▶ _PROBLEM STATEMENT_: An exact transcription of all the data is required.

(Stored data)
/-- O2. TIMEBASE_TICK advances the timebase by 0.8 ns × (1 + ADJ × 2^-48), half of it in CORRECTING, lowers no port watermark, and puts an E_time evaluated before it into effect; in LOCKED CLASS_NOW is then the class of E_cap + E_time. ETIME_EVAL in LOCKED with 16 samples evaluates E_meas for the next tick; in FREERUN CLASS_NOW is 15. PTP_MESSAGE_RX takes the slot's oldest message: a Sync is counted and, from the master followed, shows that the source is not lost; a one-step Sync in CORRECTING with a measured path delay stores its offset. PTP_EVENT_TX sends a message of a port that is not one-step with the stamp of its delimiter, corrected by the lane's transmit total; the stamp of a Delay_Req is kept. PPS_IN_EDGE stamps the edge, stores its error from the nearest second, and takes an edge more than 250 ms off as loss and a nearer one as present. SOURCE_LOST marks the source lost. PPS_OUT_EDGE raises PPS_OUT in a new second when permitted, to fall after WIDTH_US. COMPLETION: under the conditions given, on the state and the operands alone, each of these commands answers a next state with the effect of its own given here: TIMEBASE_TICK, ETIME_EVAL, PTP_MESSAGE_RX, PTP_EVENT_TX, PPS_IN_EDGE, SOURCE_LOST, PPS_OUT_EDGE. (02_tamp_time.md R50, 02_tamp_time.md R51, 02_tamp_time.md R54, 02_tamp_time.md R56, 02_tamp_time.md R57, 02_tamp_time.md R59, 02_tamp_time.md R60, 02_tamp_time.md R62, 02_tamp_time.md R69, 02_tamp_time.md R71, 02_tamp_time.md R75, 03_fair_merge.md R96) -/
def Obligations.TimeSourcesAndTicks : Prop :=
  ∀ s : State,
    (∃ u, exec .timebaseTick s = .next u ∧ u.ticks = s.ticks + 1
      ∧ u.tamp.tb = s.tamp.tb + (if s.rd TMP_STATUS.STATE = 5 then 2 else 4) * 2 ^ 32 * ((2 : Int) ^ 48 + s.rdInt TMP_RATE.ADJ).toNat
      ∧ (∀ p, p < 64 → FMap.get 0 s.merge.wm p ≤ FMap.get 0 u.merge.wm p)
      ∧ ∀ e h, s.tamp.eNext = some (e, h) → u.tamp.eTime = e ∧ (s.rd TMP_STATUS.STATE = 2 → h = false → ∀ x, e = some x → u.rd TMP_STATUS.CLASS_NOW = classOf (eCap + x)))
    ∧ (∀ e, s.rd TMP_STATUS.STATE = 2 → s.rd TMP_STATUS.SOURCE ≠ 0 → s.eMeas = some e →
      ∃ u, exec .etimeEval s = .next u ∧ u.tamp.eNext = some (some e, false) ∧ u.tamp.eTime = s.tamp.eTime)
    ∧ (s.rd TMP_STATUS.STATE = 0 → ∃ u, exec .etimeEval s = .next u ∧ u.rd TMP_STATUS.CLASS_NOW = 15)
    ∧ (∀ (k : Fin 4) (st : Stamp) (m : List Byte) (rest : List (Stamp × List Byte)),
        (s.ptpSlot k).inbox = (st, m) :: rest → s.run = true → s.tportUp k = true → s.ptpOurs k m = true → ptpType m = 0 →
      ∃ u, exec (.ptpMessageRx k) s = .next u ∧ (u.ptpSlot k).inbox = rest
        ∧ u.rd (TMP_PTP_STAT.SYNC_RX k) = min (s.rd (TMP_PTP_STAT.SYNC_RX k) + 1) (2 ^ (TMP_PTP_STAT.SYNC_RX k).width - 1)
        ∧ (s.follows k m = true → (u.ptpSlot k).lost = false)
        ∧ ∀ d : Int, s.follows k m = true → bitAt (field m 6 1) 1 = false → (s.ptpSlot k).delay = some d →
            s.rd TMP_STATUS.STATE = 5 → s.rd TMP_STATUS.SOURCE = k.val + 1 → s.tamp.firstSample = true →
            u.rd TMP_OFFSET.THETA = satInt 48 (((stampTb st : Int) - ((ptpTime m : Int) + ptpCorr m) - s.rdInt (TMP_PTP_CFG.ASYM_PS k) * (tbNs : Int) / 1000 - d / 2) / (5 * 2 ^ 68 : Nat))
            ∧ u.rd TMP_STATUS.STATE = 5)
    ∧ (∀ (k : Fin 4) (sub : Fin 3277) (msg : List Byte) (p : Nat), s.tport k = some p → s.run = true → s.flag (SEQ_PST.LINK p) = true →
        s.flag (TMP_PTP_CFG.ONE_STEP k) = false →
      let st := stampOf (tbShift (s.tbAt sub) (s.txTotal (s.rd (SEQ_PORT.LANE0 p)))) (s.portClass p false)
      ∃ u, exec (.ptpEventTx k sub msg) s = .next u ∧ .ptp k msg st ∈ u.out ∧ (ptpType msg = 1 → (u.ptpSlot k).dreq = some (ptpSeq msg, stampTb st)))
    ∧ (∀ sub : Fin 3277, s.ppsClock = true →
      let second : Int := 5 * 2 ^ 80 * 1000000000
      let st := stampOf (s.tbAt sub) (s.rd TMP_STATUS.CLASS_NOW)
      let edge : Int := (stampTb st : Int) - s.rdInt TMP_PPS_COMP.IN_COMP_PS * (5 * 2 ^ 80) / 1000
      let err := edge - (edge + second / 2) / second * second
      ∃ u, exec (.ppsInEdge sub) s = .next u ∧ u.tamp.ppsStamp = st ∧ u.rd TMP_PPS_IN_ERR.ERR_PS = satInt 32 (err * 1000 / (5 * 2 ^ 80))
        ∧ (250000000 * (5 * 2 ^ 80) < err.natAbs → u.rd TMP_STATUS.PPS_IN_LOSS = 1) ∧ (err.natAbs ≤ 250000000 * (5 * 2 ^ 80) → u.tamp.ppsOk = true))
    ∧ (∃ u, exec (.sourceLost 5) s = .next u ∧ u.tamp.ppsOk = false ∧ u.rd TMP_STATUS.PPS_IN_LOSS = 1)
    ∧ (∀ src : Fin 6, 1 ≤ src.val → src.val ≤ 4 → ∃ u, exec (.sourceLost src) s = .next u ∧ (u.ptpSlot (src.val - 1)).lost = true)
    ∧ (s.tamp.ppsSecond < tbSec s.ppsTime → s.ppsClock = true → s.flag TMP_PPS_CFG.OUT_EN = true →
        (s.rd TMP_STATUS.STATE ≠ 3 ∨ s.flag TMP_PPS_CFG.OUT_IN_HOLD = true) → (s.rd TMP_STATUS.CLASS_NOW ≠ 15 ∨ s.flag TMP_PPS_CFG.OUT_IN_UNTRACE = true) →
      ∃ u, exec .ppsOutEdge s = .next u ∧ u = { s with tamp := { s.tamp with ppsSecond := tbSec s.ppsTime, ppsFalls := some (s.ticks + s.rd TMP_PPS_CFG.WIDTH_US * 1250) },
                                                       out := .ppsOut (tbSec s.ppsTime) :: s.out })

▶ _SOLVED PROBLEM_:
/-- O2. TIMEBASE_TICK advances the timebase by 0.8 ns × (1 + ADJ × 2^-48), half of it in CORRECTING, lowers no port watermark, and puts an E_time evaluated before it into effect; in LOCKED CLASS_NOW is then the class of E_cap + E_time. ETIME_EVAL in LOCKED with 16 samples evaluates E_meas for the next tick; in FREERUN CLASS_NOW is 15. PTP_MESSAGE_RX takes the slot's oldest message: a Sync is counted and, from the master followed, shows that the source is not lost; a one-step Sync in CORRECTING with a measured path delay stores its offset. PTP_EVENT_TX sends a message of a port that is not one-step with the stamp of its delimiter, corrected by the lane's transmit total; the stamp of a Delay_Req is kept. PPS_IN_EDGE stamps the edge, stores its error from the nearest second, and takes an edge more than 250 ms off as loss and a nearer one as present. SOURCE_LOST marks the source lost. PPS_OUT_EDGE raises PPS_OUT in a new second when permitted, to fall after WIDTH_US. COMPLETION: under the conditions given, on the state and the operands alone, each of these commands answers a next state with the effect of its own given here: TIMEBASE_TICK, ETIME_EVAL, PTP_MESSAGE_RX, PTP_EVENT_TX, PPS_IN_EDGE, SOURCE_LOST, PPS_OUT_EDGE. (02_tamp_time.md R50, 02_tamp_time.md R51, 02_tamp_time.md R54, 02_tamp_time.md R56, 02_tamp_time.md R57, 02_tamp_time.md R59, 02_tamp_time.md R60, 02_tamp_time.md R62, 02_tamp_time.md R69, 02_tamp_time.md R71, 02_tamp_time.md R75, 03_fair_merge.md R96) -/
def Obligations.TimeSourcesAndTicks : Prop :=
  ∀ s : State,
    (∃ u, exec .timebaseTick s = .next u ∧ u.ticks = s.ticks + 1
      ∧ u.tamp.tb = s.tamp.tb + (if s.rd TMP_STATUS.STATE = 5 then 2 else 4) * 2 ^ 32 * ((2 : Int) ^ 48 + s.rdInt TMP_RATE.ADJ).toNat
      ∧ (∀ p, p < 64 → FMap.get 0 s.merge.wm p ≤ FMap.get 0 u.merge.wm p)
      ∧ ∀ e h, s.tamp.eNext = some (e, h) → u.tamp.eTime = e ∧ (s.rd TMP_STATUS.STATE = 2 → h = false → ∀ x, e = some x → u.rd TMP_STATUS.CLASS_NOW = classOf (eCap + x)))
    ∧ (∀ e, s.rd TMP_STATUS.STATE = 2 → s.rd TMP_STATUS.SOURCE ≠ 0 → s.eMeas = some e →
      ∃ u, exec .etimeEval s = .next u ∧ u.tamp.eNext = some (some e, false) ∧ u.tamp.eTime = s.tamp.eTime)
    ∧ (s.rd TMP_STATUS.STATE = 0 → ∃ u, exec .etimeEval s = .next u ∧ u.rd TMP_STATUS.CLASS_NOW = 15)
    ∧ (∀ (k : Fin 4) (st : Stamp) (m : List Byte) (rest : List (Stamp × List Byte)),
        (s.ptpSlot k).inbox = (st, m) :: rest → s.run = true → s.tportUp k = true → s.ptpOurs k m = true → ptpType m = 0 →
      ∃ u, exec (.ptpMessageRx k) s = .next u ∧ (u.ptpSlot k).inbox = rest
        ∧ u.rd (TMP_PTP_STAT.SYNC_RX k) = min (s.rd (TMP_PTP_STAT.SYNC_RX k) + 1) (2 ^ (TMP_PTP_STAT.SYNC_RX k).width - 1)
        ∧ (s.follows k m = true → (u.ptpSlot k).lost = false)
        ∧ ∀ d : Int, s.follows k m = true → bitAt (field m 6 1) 1 = false → (s.ptpSlot k).delay = some d →
            s.rd TMP_STATUS.STATE = 5 → s.rd TMP_STATUS.SOURCE = k.val + 1 → s.tamp.firstSample = true →
            u.rd TMP_OFFSET.THETA = satInt 48 (((stampTb st : Int) - ((ptpTime m : Int) + ptpCorr m) - s.rdInt (TMP_PTP_CFG.ASYM_PS k) * (tbNs : Int) / 1000 - d / 2) / (5 * 2 ^ 68 : Nat))
            ∧ u.rd TMP_STATUS.STATE = 5)
    ∧ (∀ (k : Fin 4) (sub : Fin 3277) (msg : List Byte) (p : Nat), s.tport k = some p → s.run = true → s.flag (SEQ_PST.LINK p) = true →
        s.flag (TMP_PTP_CFG.ONE_STEP k) = false →
      let st := stampOf (tbShift (s.tbAt sub) (s.txTotal (s.rd (SEQ_PORT.LANE0 p)))) (s.portClass p false)
      ∃ u, exec (.ptpEventTx k sub msg) s = .next u ∧ .ptp k msg st ∈ u.out ∧ (ptpType msg = 1 → (u.ptpSlot k).dreq = some (ptpSeq msg, stampTb st)))
    ∧ (∀ sub : Fin 3277, s.ppsClock = true →
      let second : Int := 5 * 2 ^ 80 * 1000000000
      let st := stampOf (s.tbAt sub) (s.rd TMP_STATUS.CLASS_NOW)
      let edge : Int := (stampTb st : Int) - s.rdInt TMP_PPS_COMP.IN_COMP_PS * (5 * 2 ^ 80) / 1000
      let err := edge - (edge + second / 2) / second * second
      ∃ u, exec (.ppsInEdge sub) s = .next u ∧ u.tamp.ppsStamp = st ∧ u.rd TMP_PPS_IN_ERR.ERR_PS = satInt 32 (err * 1000 / (5 * 2 ^ 80))
        ∧ (250000000 * (5 * 2 ^ 80) < err.natAbs → u.rd TMP_STATUS.PPS_IN_LOSS = 1) ∧ (err.natAbs ≤ 250000000 * (5 * 2 ^ 80) → u.tamp.ppsOk = true))
    ∧ (∃ u, exec (.sourceLost 5) s = .next u ∧ u.tamp.ppsOk = false ∧ u.rd TMP_STATUS.PPS_IN_LOSS = 1)
    ∧ (∀ src : Fin 6, 1 ≤ src.val → src.val ≤ 4 → ∃ u, exec (.sourceLost src) s = .next u ∧ (u.ptpSlot (src.val - 1)).lost = true)
    ∧ (s.tamp.ppsSecond < tbSec s.ppsTime → s.ppsClock = true → s.flag TMP_PPS_CFG.OUT_EN = true →
        (s.rd TMP_STATUS.STATE ≠ 3 ∨ s.flag TMP_PPS_CFG.OUT_IN_HOLD = true) → (s.rd TMP_STATUS.CLASS_NOW ≠ 15 ∨ s.flag TMP_PPS_CFG.OUT_IN_UNTRACE = true) →
      ∃ u, exec .ppsOutEdge s = .next u ∧ u = { s with tamp := { s.tamp with ppsSecond := tbSec s.ppsTime, ppsFalls := some (s.ticks + s.rd TMP_PPS_CFG.WIDTH_US * 1250) },
                                                       out := .ppsOut (tbSec s.ppsTime) :: s.out })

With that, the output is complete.